Recent research by Rogers et al. (2019) provided a clue. They found that the rates of photosynthesis in Arctic regions are much lower than estimated by land surface models because such models don’t currently take into account how the efficiency of photosynthetic activity in plants in response to solar irradiance is affected by cold temperatures.
By modifying the photosynthetic parameterization in the CLM to account for this temperature dependence, Huo’s team was able to further decrease the model bias significantly.
Huo continues her work in land surface modeling as a postdoc at the University of Utah, an environment that provides ample inspiration for future research questions.
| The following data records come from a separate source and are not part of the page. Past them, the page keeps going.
/-- Settles O39: each of the five positions is the first that `find?` accepts when those before it are inside. -/
theorem checkReportsPointersAndCounts : Obligations.CheckReportsPointersAndCounts := by
  intro s dir hc hrun hdir
  obtain ⟨f, hf⟩ := exists_wrapFlag s.params.layout hdir
  refine ⟨?pointer, fun hinside hsum => ?counts⟩
  case pointer =>
    intro k hk ptrs hbefore hbad
    have hfirst : s.ring.badHead = some (ptrs[k], BitVec.ofNat 32 (k + 1)) := by
      refine List.find?_eq_some_iff_getElem.mpr
        ⟨(s.ring.outside_eq_true_iff _).mpr hbad, k, hk, s.ring.heads_getElem hk, fun j hj => ?_⟩
      have hinside := (s.ring.outside_eq_false_iff _).mpr (hbefore j hj)
      rw [Bool.not_eq_true', ← hinside]
      exact congrArg (fun h => s.ring.outside h.1) (s.ring.heads_getElem (hj.trans hk))
    exact exec_check_of_badHead hc hrun hf hfirst
  case counts =>
    exact exec_check_of_badSum hc hrun hf (RingRegs.badHead_eq_none hinside) (by simpa [RingRegs.sumOk] using hsum)

/-! ### Steps 6 and 7 on a sound ring -/

/-- A ring pointer lies inside the ring (R31, R33). -/
theorem RingRegs.Sound.inside_of_isPtr {r : RingRegs} (hs : r.Sound) {p : Word} (hp : r.IsPtr p) :
    r.base.toNat ≤ p.toNat ∧ p.toNat ≤ r.high.toNat := by
  obtain ⟨i, hi, he⟩ := hp
  have hle := Nat.mul_le_mul_right r.stride.toNat (show i ≤ r.cap.toNat - 1 by omega)
  rw [hs.high, he]
  omega

theorem RingRegs.Sound.badHead_eq_none {r : RingRegs} (hs : r.Sound) : r.badHead = none := by
  apply RingRegs.badHead_eq_none
  intro p hp
  simp only [List.mem_cons, List.not_mem_nil, or_false] at hp
  obtain rfl | rfl | rfl | rfl | rfl := hp
  · exact hs.inside_of_isPtr hs.freePtr
  · exact hs.inside_of_isPtr hs.prePtr
  · exact hs.inside_of_isPtr hs.hwPtr
  · exact hs.inside_of_isPtr hs.tailPtr
  · exact hs.inside_of_isPtr hs.postPtr

theorem RingRegs.Sound.sumOk {r : RingRegs} (hs : r.Sound) : r.sumOk = true := by
  simpa [RingRegs.sumOk] using hs.sum

/-- A link in numbers: addresses wrap at 2^32 (R9, R12). -/
theorem RingRegs.link_toNat (r : RingRegs) (i : Nat) :
    (r.link i).toNat = (r.pbase.toNat + (i + 1) * r.stride.toNat) % 2 ^ 32 := by
  simp [RingRegs.link, Nat.add_mod, Nat.mul_mod]

theorem wordAddr_zero (p : Word) : wordAddr p 0 = p := by
  simp [wordAddr]

/-- With no agent in between, step 7 reads the flag and changes nothing. -/
theorem checkWrap_of_empty {s : State} (he : s.interleave = []) (f : FlagPos) :
    checkWrap f s = .next
      (if (s.readWord (wordAddr s.ring.high f.word)).getLsbD f.bit.val then s.withRes .success 0 chkOk
      else s.withRes .listStateError s.ring.high chkWrap) := by
  rw [apply_ite Host.Outcome.next]
  simp only [checkWrap, memRead_of_empty he]
  rfl

/-- Settles O40. -/
theorem checkReportsLinksAndWrap : Obligations.CheckReportsLinksAndWrap := by
  intro s dir f hinv he hc hrun hdir
  have hs := hinv.2 hc
  have hf : wrapFlag s.params.layout dir = some f := by
    obtain ⟨rfl, rfl⟩ | ⟨rfl, rfl⟩ := hdir <;> rfl
  have hlinked : ∀ i, s.readWord (wordAddr (s.ring.ptr i) 0) = s.ring.link i ↔
      (s.readWord (s.ring.ptr i)).toNat = (s.ring.pbase.toNat + (i + 1) * s.ring.stride.toNat) % 2 ^ 32 := by
    intro i
    rw [wordAddr_zero, ← BitVec.toNat_inj, s.ring.link_toNat]
  obtain ⟨hbroken, hwhole⟩ := checkLinks_of_empty he (s.ring.cap.toNat - 1) 0
  rw [exec_check_of_counted hc hrun hf hs.badHead_eq_none hs.sumOk, checkMemory]
  intro linked wrapped
  refine ⟨fun i hi hbefore hnot => ?link, fun hall hclear => ?missing, fun hall hset => ?success⟩
  case link =>
    rw [hbroken i (Nat.zero_le _) (by omega) (fun j _ hj => (hlinked j).mpr (hbefore j hj)) (mt (hlinked i).mp hnot)]
    rfl
  all_goals
    rw [hwhole fun j _ hj => (hlinked j).mpr (hall j (by omega))]
    dsimp only
    rw [checkWrap_of_empty he]
  case missing =>
    rw [if_neg (Bool.eq_false_iff.mp hclear)]
    rfl
  case success =>
    rw [if_pos hset]
    rfl

end Sys2Proof.Machine
end

section
/-! PROOFS. What CREATE and CLONE leave in memory (40_ring_setup.md R125, R126, R130 to R132). The key facts are
`layRing_reads` and `setFlag_reads`, which put the loops' laws together. -/

namespace Sys2Proof.Machine
open Sys2Proof.Config

/-! ### CREATE's region (R125, R126) -/

theorem Word.pred_eq_ofNat {w : Word} (h : w ≠ 0) : w - 1 = BitVec.ofNat 32 (w.toNat - 1) := by
  apply BitVec.eq_of_toNat_eq
  have := w.isLt
  rw [Word.sub_toNat (b := 1) (Word.toNat_pos h), BitVec.toNat_ofNat, Nat.mod_eq_of_lt (by omega)]
  rfl

/-- A slot of a region that does not wrap: where it is, that it is aligned, and that it lies inside. -/
theorem region_slot {vb st : Word} {n i : Nat} (hv : vb.toNat % 4 = 0) (hst : st.toNat % 4 = 0) (h0 : 0 < st.toNat)
    (hfit : vb.toNat + n * st.toNat ≤ 2 ^ 32) (hi : i < n) :
    (vb + BitVec.ofNat 32 i * st).toNat = vb.toNat + i * st.toNat ∧ (vb + BitVec.ofNat 32 i * st).toNat % 4 = 0 ∧
      i * st.toNat + st.toNat ≤ n * st.toNat := by
  have hend : i * st.toNat + st.toNat ≤ n * st.toNat := by
    rw [← Nat.succ_mul]
    exact Nat.mul_le_mul_right _ hi
  exact ⟨slot_toNat h0 le_rfl (by omega), slot_mod h0 le_rfl (by omega) hv hst, hend⟩

/-- A byte outside the region shares no aligned word with a slot's start. -/
theorem div_ne_slot_of_outside {vb st x : Word} {n i : Nat} (hv : vb.toNat % 4 = 0) (hst : st.toNat % 4 = 0)
    (h0 : 0 < st.toNat) (hfit : vb.toNat + n * st.toNat ≤ 2 ^ 32) (hi : i < n)
    (hx : x.toNat < vb.toNat ∨ vb.toNat + n * st.toNat ≤ x.toNat) :
    x.toNat / 4 ≠ (vb + BitVec.ofNat 32 i * st).toNat / 4 := by
  obtain ⟨haddr, haligned, hend⟩ := region_slot hv hst h0 hfit hi
  omega

/-- A place inside a slot is the start of none. -/
theorem slot_add_ne {n m : Nat} (h0 : 0 < m) (hm : m < n) (i k : Nat) : i * n + m ≠ k * n := by
  intro heq
  have hmod := congrArg (· % n) heq
  simp only [Nat.mul_add_mod', Nat.mul_mod_left, Nat.mod_eq_of_lt hm] at hmod
  omega

section
variable {pb vb st cnt : Word} {s : State} (hr : s.ring.cap = 0) (hq : s.Quiet) (hv : vb.toNat % 4 = 0)
  (hst : st.toNat % 4 = 0) (h0 : 0 < st.toNat) (hcnt : cnt ≠ 0) (hfit : vb.toNat + cnt.toNat * st.toNat ≤ 2 ^ 32)
include hr hq hv hst h0 hcnt hfit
One major question she ponders is how land surface models can be enhanced to improve the accuracy of snow simulations over high mountains in the Western US, benefiting GPP and runoff simulations in this region.
Globally, she wonders, “What are the trends of terrestrial carbon fluxes in the future? Especially the net carbon fluxes from land as input to the atmosphere.”
Addressing these questions will require international collaboration among a new generation of scientists, akin to those who developed the current suite of land surface models a generation ago. Huo will surely relish the opportunity to contribute.
References
Huo, X., A. M. Fox, H. Dashti, C. Devine, W. Gallery, W. K. Smith, B. Raczka, J. L. Anderson, A. Rogers, D. J. P. Moore, 2024: Integrating State Data Assimilation and Innovative Model Parameterization Reduces Simulated Carbon Uptake in the Arctic and Boreal Region. JGR Biosciences, 129, e2024JG008004, doi.org/10.1029/2024JG008004.
Rogers, A., S. P. Serbin, K. S. Ely, and S. D. Wullschleger, 2019: Terrestrial biosphere models may overestimate Arctic CO2 assimilation if they do not account for decreased quantum yield and convexity at low temperature. New Phytologist, 223, 167–179, doi.org/10.1111/nph.15750.